The “Science” of Judicial Selection

Realizing the extraordinary power of the federal judiciary to interpret our laws and enforce constitutional protections, the right has had its sights set on our courts for decades. Movement conservatives have engaged in a decades-long campaign to pack the courts with like-minded ideologues.

Over that time, conservative strategists have become experts in the art of navigating the judicial confirmation process, coaching their nominees to say as little as possible, spout carefully crafted talking points, and dodge any questions that might touch on substantive issues. These strategists have attempted to frame the issue so that senators might no longer feel comfortable probing the judicial philosophy of nominees, while simultaneously trying to convince large portions of the American public that the Senate’s only constitutional responsibility is to rubberstamp the sitting president’s appointments.

Today, an opinion piece in the New York Times took issue with the diminishing role that the Senate has played recently in the vetting of potential judges, particularly those who are nominated to sit on the Supreme Court. The editorial references a recent study which compared decisions made by nine Supreme Court justices to statements they made during their confirmation hearings. According to “empirical evidence,” statements about a nominee’s judicial philosophy “provide very little information about future judicial behavior.” The study suggests that “inquiries into specific issue areas…may be…more informative.”
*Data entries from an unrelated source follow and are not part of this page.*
-- ==== Sys2Proof/Machine/Power.lean ====
section
/-!
DEFINITION. Events of the supplies (spec/02 R66 to R76), of power-down, Ride-through and the core converter
(spec/04_power_down_and_ride_through.md), and of the hardware thermal shutdown (spec/16 R833 to R839).
-/

namespace Sys2Proof.Machine

open Sys2Proof

/-! ## Supplies -/

/-- Both supplies lie between 20.4 V and 26.4 V: the load is shared (R67, R68, R245). -/
def Pwr.shares (p : Pwr) : Pwr := { p with share := supplyOk p.vlink0 && supplyOk p.vlink1 }

/-- A voltage that the spec only bounds: a free value below the bound. -/
def State.freeBelow (k bound : Nat) (s : State) : Nat := (Config.freeValue (s.freeCtr + k)).toNat % bound

/-- A supply that falls below 18.0 V takes a value that the spec leaves open; one that stands below it already, an unconnected VLINK1
among them (R70), keeps its own. -/
def supplyFalls (mv free : Nat) : Nat := if mv < 18000 then mv else free

/-- Both supplies have fallen below 18.0 V; a measurement in progress is abandoned (R194, R225). -/
def State.supplyGone (s : State) : State :=
  { s with
    freeCtr := s.freeCtr + 2
    pwr := { s.pwr with
      vlink0 := supplyFalls s.pwr.vlink0 (s.freeBelow 0 18000)
      vlink1 := supplyFalls s.pwr.vlink1 (s.freeBelow 1 18000)
      share := false
      measuring := none } }

/-- VLINK0 is qualified (R118): power arrives, or a wait for it ends (R136, R189, R207, R265). -/
def State.vlink0Comes (mv : Nat) (s : State) : State :=
  let s1 := s.onPwr (fun p => { p with vlink0 := mv }.shares)
  if mv < 19000 then s1
  else if s.pwr.mode = .off && s.rstc.waiting = .none then s1.powerOnReset 0
  else match s.rstc.waiting with
    | .vlinkDip => s1.systemStart 0xF false false
    | .rideCollapse => s1.systemStart 5 false false
    | .clkLoss => (s1.onRstc (fun r => { r with waiting := .none })).tryBegin
    | .none => s1
    | .failedStart => s1
    | .railFault => s1
    | .thermal => s1
    | .aonOnly => s1

/-- VLINK0_QUALIFIED (R118). -/
def execVlink0Qualified (mv : Nat) (s : State) : Out := .next (s.vlink0Comes mv)

/-- VLINK1_RISE: sharing begins (R68). -/
def execVlink1Rise (mv : Nat) (s : State) : Out := live s (State.onPwr (fun p => { p with vlink1 := mv }.shares))

/-- LINK_SUPPLY_LOST: the other supply carries the whole load, and no event is raised (R69). -/
def execLinkSupplyLost (link : Nat) (s : State) : Out :=
  live s (fun t =>
    if (if link = 0 then t.pwr.vlink1 else t.pwr.vlink0) < 18000 then t
    else
      { t with
        freeCtr := t.freeCtr + 1
        pwr := { t.pwr with
          vlink0 := if link = 0 then supplyFalls t.pwr.vlink0 (t.freeBelow 0 18000) else t.pwr.vlink0
          vlink1 := if link = 1 then supplyFalls t.pwr.vlink1 (t.freeBelow 0 18000) else t.pwr.vlink1
          share := false } })

/-- VSHR after a measurement: the charger raises it, but not in Ride-through (R71, R75). -/
def Pwr.vshrAt (mv : Nat) (p : Pwr) : Pwr := { p with vshr := if p.mode = .ride then min p.vshr mv else mv }

/-- VSHR_READY: a move that waits for VSHR starts, but not in Ride-through (R75, R76, R150); one whose program ends at once has ended
unconfirmed (R753). -/
def execVshrReady (mv tick : Nat) (s : State) : Out :=
  live s (fun t0 =>
    let t := (t0.atTick tick).onPwr (Pwr.vshrAt mv)
    if 18000 ≤ mv && t.act.vshrWait && t.act.move.isSome && t.pwr.mode ≠ .ride then
      let u := t.moveStart t.tb.now
      if u.deadMove then u.shutterEnds false true else u
    else t)

/-! ## The walk down and collapses (R180 to R190) -/

/-- POWERDOWN_STEP_COMPLETE (R180). -/
def execPowerdownStepComplete (s : State) : Out := live s State.walkStepDone

/-- Rails that a step of the walk switches off (R180, R246). -/
def walkRails (step : Nat) : List Nat :=
  match step with
  | 12 => [12, 13]
  | 6 => [6]
  | 5 => [5]
  | 4 => [4]
  | 2 => [2]
  | _ => []

/-- POWERDOWN_STEP_LIMIT_EXPIRY: NO_DISCHARGE is recorded and the walk goes on (R184). -/
def execPowerdownStepLimitExpiry (rail : Nat) (s : State) : Out :=
  live s (fun t =>
    if t.pwr.walk ≠ .none && (walkRails t.pwr.walkStep).contains rail then (t.downRecord 2 rail).walkStepDone else t)

/-- Release step of a rail. -/
def railStep (rail : Nat) : Nat := if rail = 13 then 12 else rail

/-- The module has only its AON domain powered and waits. -/
def State.aonWait (w : Waiting) (s : State) : State :=
  let s1 := (s.diesOff).setMode .off
  { s1 with
    rstc := { s1.rstc with
      order := .none
      waiting := w
      rails := 1
      unitBusy := none }
    pwr := { s1.pwr with walk := .none, walkStep := 0, standbyBy := none } }

/-- A rail collapses out of order (R186 to R190). -/
def State.collapse (rail : Nat) (s : State) : State :=
  let s1 := s.downRecord 1 rail
  if s.pwr.mode = .powerDown then
    (if 19000 ≤ s.pwr.vlink0 then (s1.powerLost).powerOnReset 0 else s1.powerLost)
  else s1.aonWait (if s.pwr.mode = .ride || s.pwr.vlink < 18000 then .rideCollapse else .railFault)

/-- RAIL_COLLAPSE: of a rail that is up (R186). -/
def execRailCollapse (rail : Nat) (s : State) : Out :=
  live s (fun t => if (walkRails (railStep rail)).contains rail && railStep rail ≤ t.rstc.rails then t.collapse rail else t)

/-- RAIL_FAULT_RESTART: 100 ms after the collapse (R188). -/
def execRailFaultRestart (s : State) : Out :=
  live s (fun t => if t.rstc.waiting = .railFault && 18000 ≤ t.pwr.vlink then t.systemStart 5 false false else t)

/-- VLINK_DIP_BRINGUP: powered down in reverse from the step reached, without Ride-through (R136). -/
def execVlinkDipBringup (s : State) : Out :=
  live s (fun t =>
    if t.pwr.mode = .bringUp && (t.rstc.waiting = .none || t.rstc.waiting = .failedStart) then
      (((t.supplyGone).diesOff).onRstc (fun r => { r with
        rails := if r.order = .none then r.rails else max r.rails r.step
        order := .none
        waiting := .vlinkDip })).walkFrom .failedStep 2
    else t)

/-- VHOLD_BELOW_VMIN: every domain switches off while the converter runs from VHOLD (R73, R216). -/
def execVholdBelowVmin (s : State) : Out :=
  live s (fun t =>
    if t.pwr.vlink < 18000 && 6 ≤ t.rstc.rails then
      { t.powerLost with
        freeCtr := t.freeCtr + 1
        pwr := { t.powerLost.pwr with vhold := t.freeBelow 0 12000 } }
    else t)

/-- AON_POWER_LOSS: with the AON domain alone powered its retention goes with it, and the next start is a POWER-ON (R147, R185,
R839). -/
def execAonPowerLoss (s : State) : Out :=
  live s (fun t =>
    if t.rstc.waiting ≠ .none || (t.pwr.mode ≠ .off && t.rstc.rails < 6 && t.rstc.order = .none && t.pwr.vlink < 18000) then
      { t.powerLost with
        aon := Aon.reset
        pwr := { t.powerLost.pwr with downFault := { valid := false, kind := 0, step := 0, order := 0, rail := 0 } }
        thm := { t.powerLost.thm with shutdowns := 0, tripValid := false, tripSensor := 0 } }
    else t)

/-! ## Ride-through (R194 to R216) -/

/-- The instant of an event: a timebase tick, or in standby the estimate that the row gives. -/
def State.instant (tick : Nat) (s : State) : Nat := if s.tb.running then max s.tb.now tick else tick

/-- The state that Ride-through keeps (R196, R198): a return not yet finished counts as Idle. -/
def Pwr.rideBase (p : Pwr) : ModState := if p.mode = .ride then .idle else p.mode

/-- Ride-through can be entered (R194): from a state, or again during the return from a Ride-through. -/
def State.rideOpen (s : State) : Bool :=
  s.pwr.mode = .run || s.pwr.mode = .idle || s.pwr.mode = .keepWarm || s.pwr.mode = .keep || s.pwr.mode = .ledge
    || (s.pwr.mode = .ride && s.rstc.order = .rideReturn)

/-- A standby entry is abandoned: what Idle holds is on again, PHY 0 at its rate among it, the timebase bridged, and the MODE_SET ends
with FAIL_ABORTED (R196, R199). -/
def State.standbyAbandoned (s : State) : State :=
  match s.pwr.standbyBy with
  | none => s
  | some h =>
    let s1 := { s with
      rstc := { s.rstc with coreUp := true, rails := max 11 s.rstc.rails }
      tb := if s.tb.running then s.tb else
        { s.tb with running := true, bridged := true, now := max s.tb.now (s.tb.stored + 100 * s.tb.standbyTicks) }
      wdg := if s.rstc.coreUp then s.wdg else
        { s.wdg with fw := s.wdg.fw.release s.tb.now }
      cxp := { s.cxp with links := s.cxp.links.mapIdx (fun i (l : Link) =>
        if i = 0 && !l.powered then { Link.off with powered := true, rate := s.cxp.cfgRate } else l) }
      pwr := { s.pwr with walk := .none, walkStep := 0, standbyBy := none } }
    (s1.onSess (Sess.dropFlights (fun f => f.hdr.session = h.session && f.hdr.tag = h.tag && f.opcode = 0x0A))).answer h 0x0A
      stFailAborted []

/-- A wake is abandoned: the standby state's domains stay, and the estimate of the timebase starts from where the wake had carried
it (R198, R271). -/
def State.wakeAbandoned (s : State) : State :=
  if s.rstc.order.isWake then
    let s1 := s.diesOff
    { s1 with
      rstc := { s1.rstc with order := .none, rails := standbyRails s.rstc.order }
      tb := if s.tb.running then { s1.tb with stored := s.tb.now, standbyTicks := 0 } else s1.tb }
  else s

/-- A pushed reply of a flight, interim or final, has been handed over less than 1 ms before an instant. -/
def Flight.justSent (t : Nat) (f : Flight) : Bool :=
  f.st ≠ .held && !f.slot && (f.reply.map (·.push)).getD false && t < f.sentAt + msTicks 1

/-- Every pushed reply sent less than 1 ms before is marked for replay (R217). -/
def Sess.markReplay (t : Nat) (x : Sess) : Sess :=
  { x with flights := x.flights.map (fun f => { f with replay := f.replay || f.justSent t }) }

/-- The block that a CALSET_SAVE is writing becomes invalid (R232). -/
def Cfl.spoilSave (c : Cfl) : Cfl :=
  match c.save with
  | none => c
  | some j =>
    if j.waiting || 199 < j.block then c
    else { c with sets := c.sets.modify 3 (fun x => { x with badBlocks := (List.range 200).filter (fun b => x.badBlocks.contains b || b = j.block) }) }

/-- Calibration-flash operations are suspended, their blocks marked invalid, and their commands end (R232). -/
def State.flashCut (s : State) : State :=
  let s1 := match s.cfl.fwWrite with
    | some (_, _, i) => s.onCfl (Cfl.onImage i (fun x => x.spoil x.doneBlock))
    | none => s.onCfl Cfl.spoilSave
  (s1.fwWriteEnds stFailAborted).saveEnds stFailAborted

/-- A register access over the Haul link ends with a status: the reply of its command, or the Bench port's answer. -/
def State.regEnds (st : Nat) (res : List Byte) (r : RegAccess) (s : State) : State :=
  let s1 := s.onHaul (fun h => { h with pendingRegs := h.pendingRegs.filter (· ≠ r) })
  match r.hdr with
  | some h => (match s1.sess.find h.session h.tag (fun x => x = .waiting .reg) with
    | some f => s1.answerOpen f st res
    | none => s1)
  | none => s1.onCxp (Cxp.emit [.bench (if st = stOk then 0 else 2) st none])

/-- Every register access over the Haul link ends with a status (R380). -/
def State.regsEnd (st : Nat) (s : State) : State := s.haul.pendingRegs.foldl (fun t r => t.regEnds st [] r) s

/-- Unit resets and register accesses that need the S die cannot end any more. -/
def State.sensorUnitsCut (s0 : State) : State :=
  let s := (s0.regsEnd stFailAborted).onHaul (fun h => { h with training := 0, almWait := false })
  match s.rstc.unitBusy with
  | some (u, _) =>
    if u = 1 || u = 2 then
      (s.sess.flights.filter (fun f => f.st = .waiting (.unit u))).foldl (fun t f => t.answerOpen f stFailAborted [])
        (s.onRstc (fun r => { r with unitBusy := none }))
    else s
  | none => s

/-- What entry from Run or Idle does to each unit (R199). -/
def State.rideUnits (s : State) : State :=
  let s1 := ((s.stopReadout stFailAborted).convFrameEnd).actCut stFailAborted s.tb.now
  let s2 := ((s1.calEnds stFailAborted false).adcCalEnds stFailAborted 0).abortDeferred
  let s3 := (s2.gangLeaves 0x03).sensorUnitsCut
  (s3.onCxp (fun c => { c with links := c.links.mapIdx (fun i l => if i = 0 then l else Link.off) })).walkFrom .ride 12

/-- The host watchdog is suspended (R199, R767). -/
def Dog.suspend (d : Dog) : Dog := { d with suspended := true, keyA := none, warned := false }

/-- The retry timer expires: Power-down begins (R206, R214, R954). -/
def State.rideExpires (t : Nat) (s : State) : State :=
  let s1 := (s.onPwr (fun p => { p with rideLast := 2 })).logEntry 0x0004
    (le 4 s.pwr.energy ++ le 4 (roundDiv (t - s.pwr.rideStart) 100000))
  let s2 := s1.onRstc (fun r => { r with
    order := if s.rstc.order = .rideReturn then .none else r.order
    rails := if s.pwr.rideFrom = .ledge then max 11 r.rails else r.rails })
  (s2.setMode .powerDown).walkFrom .powerDown 1

/-- DATA of EV_RIDE_START (R200, R539). -/
def State.rideStartData (base : ModState) (s : State) : List Byte :=
  le 1 (modeCode base) ++ [0#8] ++ le 2 s.pwr.cmeas ++ le 4 s.pwr.energy

/-- Entry to Ride-through at an instant (R194 to R200). -/
def State.rideEntered (vhold t : Nat) (s0 : State) : State :=
  let base := s0.pwr.rideBase
  let s1 := (((s0.supplyGone).onPwr (fun p => { p with vhold := vhold })).standbyAbandoned).wakeAbandoned
  let s2 := ((s1.setMode .ride).onPwr (fun p => { p with
      rideFrom := base
      rideStart := t
      rideDue := t + msTicks p.rideTimer
      rideCount := satAdd 0xFF p.rideCount 1 })).count 5
  let s3 := (s2.onRstc (fun r => { r with order := .none, inGap := false })).onSess
    (fun x => { x.markReplay s0.tb.now with firstPacketDue := true })
  let s4 := (s3.onWdg (fun w => { w with host := w.host.suspend })).raiseEv
    { code := 0x0F, status := 0, target := none, only := none, forced := none, data := s3.rideStartData base, time := t }
  let s5 := s4.flashCut
  let s6 := if base = .run || base = .idle then s5.rideUnits else s5
  if s6.pwr.reserved then s6.rideExpires t else s6

/-- RIDE_THROUGH_ENTRY (R194). -/
def execRideThroughEntry (vhold tick : Nat) (s : State) : Out :=
  live s (fun t => if t.rideOpen then (t.atTick tick).rideEntered vhold (t.instant tick) else t)

/-- Ride-through stands and no return has begun. -/
def State.riding (s : State) : Bool := s.pwr.mode = .ride && s.rstc.order = .none

/-- The return to a Ride-through (R209, R210). -/
def State.rideReturns (t : Nat) (s : State) : State :=
  let s1 := s.onPwr (fun p => { p with rideEndAt := t, rideEndE := p.energy })
  if s.pwr.rideFrom = .run || s.pwr.rideFrom = .idle then s1.orderDue .rideReturn false
  else
    let s2 := (((s1.onPwr (fun p => { p with rideLast := 1 })).setMode s.pwr.rideFrom).rideEndEvent)
    if s.pwr.rideFrom = .ledge then s2.raiseMode else s2
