-- ==== Sys2Proof/Machine/Sessions.lean ====
section
/-!
DEFINITION. Opcodes 0x00 to 0x0D but UNIT_RESET: sessions, claims, events, CANCEL, module state, time
(spec/11_command_packets_and_sessions.md R557 to R586, spec/12_command_catalogue.md R597 to R600).
-/

namespace Sys2Proof.Machine

open Sys2Proof

/-! ## PING, STATUS_GET, TIME_GET -/

/-- PING echoes its bytes (R597). -/
def execPing (h : Hdr) (bytes : List Byte) (s : State) : Out :=
  live s (serve h 0x00 (.ping h bytes) (fun _ => Gate.plain 3) (fun t => t.answer h 0x00 stOk bytes))

/-- RESULT of STATUS_GET for a session (R597). -/
def State.statusResult (s : State) (session : Nat) : List Byte :=
  le 1 (modeCode s.pwr.mode) ++ le 1 s.level ++ le 1 (rdCode s.rd.state)
    ++ le 1 (bit s.rd.calAdvised + bit s.pipe.changed * 2 + bit s.pipe.recalling * 4 + bit (s.psto.scan = 1) * 8
        + bit (0 < s.pwr.convStep) * 16 + bit s.pwr.cmeasValid * 32)
    ++ le 2 (maskOf (·.opened) s.sess.list) ++ le 1 s.sess.free ++ le 1 (s.sess.inflight session) ++ le 1 s.pipe.setNo
    ++ le 1 s.gang.state ++ le 2 (driftUncOf s.cal.drift) ++ le 2 (maskOf (·.running) s.streams)
    ++ le 2 (maskOf (·.opened) s.streams) ++ le 4 s.admitWord ++ le 4 (s.sess.get session).clientId

/-- STATUS_GET (R597). -/
def execStatusGet (h : Hdr) (s : State) : Out :=
  live s (serve h 0x06 (.statusGet h) (fun _ => Gate.plain 3)
    (fun t => t.answer h 0x06 stOk ((t.seen h 0x06).statusResult h.session)))

/-- The heartbeat pair of a link: host time and TB at its receipt, zero when not valid (R279, R597). -/
def heartbeatBytes (p : Option (Nat × Nat)) : List Byte :=
  match p with
  | some (host, tb) => le 8 host ++ le 8 tb
  | none => List.replicate 16 0#8

/-- RESULT of TIME_GET: the instant of receipt (R280, R597). -/
def State.timeResult (s : State) (tick : Nat) : List Byte :=
  le 8 tick ++ le 1 (s.tb.statusWord / 2 ^ 28 * 16 + maskOf (·.isSome) s.tb.heartbeats) ++ [0#8] ++ leInt 2 s.tb.corr
    ++ List.replicate 4 0#8 ++ (s.tb.heartbeats.map heartbeatBytes).flatten

/-- TIME_GET (R597). -/
def execTimeGet (h : Hdr) (s : State) : Out :=
  live s (serve h 0x0D (.timeGet h) (fun _ => Gate.plain 3) (fun t => t.answer h 0x0D stOk (t.timeResult h.tick)))

/-! ## SESSION_OPEN, SESSION_CLOSE, SESSION_POLICY (R557 to R564, R598) -/

/-- An open session is not opened again (R558). -/
def sessionOpenGate (h : Hdr) (s : State) : Gate where
  params := []
  tier := 3
  owner := none
  state := stateIf (s.sess.get h.session).opened

/-- A session as SESSION_OPEN leaves it. -/
def Session.openFor (clientId : Nat) (x : Session) : Session := { x with opened := true, clientId := clientId }

/-- A disabled session is refused; else the session is open (R558, R597). -/
def sessionOpenBody (h : Hdr) (clientId : Nat) (s : State) : State :=
  let x := s.sess.get h.session
  if x.enabled then
    (s.onSess (Sess.modify h.session (Session.openFor clientId))).answer h 0x01 stOk (le 1 x.tier ++ [8#8, 2#8, 0#8])
  else s.answer h 0x01 stPrivilege (le 1 3 ++ le 1 x.tier ++ [0#8, 0#8])

/-- SESSION_OPEN (R597). -/
def execSessionOpen (h : Hdr) (clientId : Nat) (s : State) : Out :=
  live s (serve h 0x01 (.sessionOpen h clientId) (sessionOpenGate h) (sessionOpenBody h clientId))

/-- Phases in which a calibration can be cancelled: until its update begins (R596). -/
def CalPhase.cancellable : CalPhase → Bool
  | .closing => true
  | .settle => true
  | .capture => true
  | .offsetUpdate => false
  | .opening => false
  | .gClosing => true
  | .gSettle => true
  | .gCapture => true
  | .gOpening => true
  | .gOpenSettle => true
  | .gOpenCapture => true
  | .gUpdate => false

/-- The calibration in flight is that of a command, and still open to CANCEL; the second closed capture of a GAIN_CAL follows its
update. -/
def Cal.cancellable (c : Cal) : Bool := c.phase.cancellable && !(c.gain && (c.phase = .closing || c.phase = .settle || c.phase = .capture))

/-- A stream whose FRAME_SNAP is that of a session and TAG. -/
def State.snapOf (s : State) (session tag : Nat) : Option Nat :=
  (List.range 16).find? (fun i => match (s.stream i).snap with
    | some (a, b, _, _, _) => a = session && b = tag
    | none => false)

/-- The long operation of a session and TAG can be cancelled now (R596). -/
def State.longCancellable (s : State) (session tag op : Nat) : Bool :=
  match op with
  | 0x17 => (s.snapOf session tag).isSome
  | 0x21 => (match s.cal.cal with | some c => c.cancellable | none => false)
  | 0x22 => (match s.cal.cal with | some c => c.cancellable | none => false)
  | 0x27 => s.cfl.save.isSome
  | 0x54 => s.gang.joiner.isSome
  | 0x72 => s.cfl.fwVerify.isSome
  | _ => false

/-- It is ended at the point the catalogue states (R584, R596). -/
def State.longCancel (session tag op : Nat) (s : State) : State :=
  match op with
  | 0x17 => (match s.snapOf session tag with | some i => s.haltAtEnd i false | none => s)
  | 0x21 => (s.calEnds stFailAborted false).reevaluate
  | 0x22 => (s.calEnds stFailAborted false).reevaluate
  | 0x27 => s.onCfl (fun c => { c with saveCancel := true })
  | 0x54 => (s.joinEnds stFailAborted 0).gangOut
  | 0x72 => s.fwVerifyEnds stFailAborted
  | _ => s

/-- The long operations of a session: TAG and opcode. -/
def Sess.longs (x : Sess) (session : Nat) : List (Nat × Nat) :=
  (x.flights.filter (fun f => f.st = .running && f.hdr.session = session)).map (fun f => (f.hdr.tag, f.opcode))

/-- Long operations are cancelled where the catalogue allows it, their entries already gone (R564). -/
def State.longsCancelled (session : Nat) (l : List (Nat × Nat)) (s : State) : State :=
  l.foldl (fun t p => if t.longCancellable session p.1 p.2 then t.longCancel session p.1 p.2 else t) s

/-- Streams that a session owns. -/
def State.streamsOf (s : State) (session : Nat) : List Nat :=
  (List.range 16).filter (fun i => (s.stream i).opened && (s.stream i).owner = session)

/-- A session as closing leaves it: its policy and its telemetry rate stay. -/
def Session.ended (x : Session) : Session :=
  { Session.closed x.tier x.enabled with telem := x.telem, last := x.last }

/-- A session closes (R564). -/
def State.closeSession (i : Nat) (s : State) : State :=
  let longs := s.sess.longs i
  let s1 := s.onSess (Sess.dropFlights (fun f => f.hdr.session = i))
  let s2 := s1.longsCancelled i longs
  let s3 := (s2.streamsOf i).foldl (fun t n => t.haltAtEnd n true) s2
  let s4 := s3.onSess (fun x => { x.modify i Session.ended with claims := x.claims.filter (fun c => c.2 ≠ i) })
  ((s4.onCal (fun c => { c with inhibit := if c.inhibit.map (·.1) = some i then none else c.inhibit })).settle).reevaluate

/-- Its own session at any tier, another from the Steward (R561). -/
def sessionCloseGate (h : Hdr) (target : Nat) (_ : State) : Gate where
  params := [(0, 15 < target)]
  tier := if target = h.session then 3 else 0
  owner := none
  state := none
One of the most fascinating observations made in today’s piece involved Justice Antonin Scalia, who we recently criticized for telling a group of law students that “it is the duty of anyone going through a confirmation hearing…to answer as few questions as possible about how [they] would vote as a judge.” According to the study, Justices Scalia and Thomas, who both professed a deep respect for stare decisis – giving deference to prior decisions of the Court – during their confirmation hearings, turned out to be the two justices most likely to overturn previous court decisions. Despite the fact that during his hearings Justice Thomas said that “stare decisis provides continuity to our system [and]…is a very important and critical concept,” Justice Scalia has said that his colleague “doesn't believe in stare decisis, period.”

This disconnect between what nominees say during their confirmation hearings and how they act once seated, is something that Alliance for Justices has been concerned about for quite some time. In our films Quiet Revolution and Supreme Injustices, we examine the differences between the judicial temperaments displayed by nominees before the Senate versus how they acted once they were appointed to their seat.

This strategy of disguising one’s actual judicial philosophy by offering up vague assurances to the Senate is precisely why AFJ works so hard to research the judicial records of pending nominees. We have always argued that the best way to determine how a nominee will act in the future is to examine how he or she has acted in the past. As such, it is important that the Senate reassert its constitutional advice and consent role, and thoroughly scrutinize nominees’ records and views. After all, these individuals are nominated largely because of the beliefs they hold and ideology they espouse and the Senate as well as the American people have a right to know what those views are.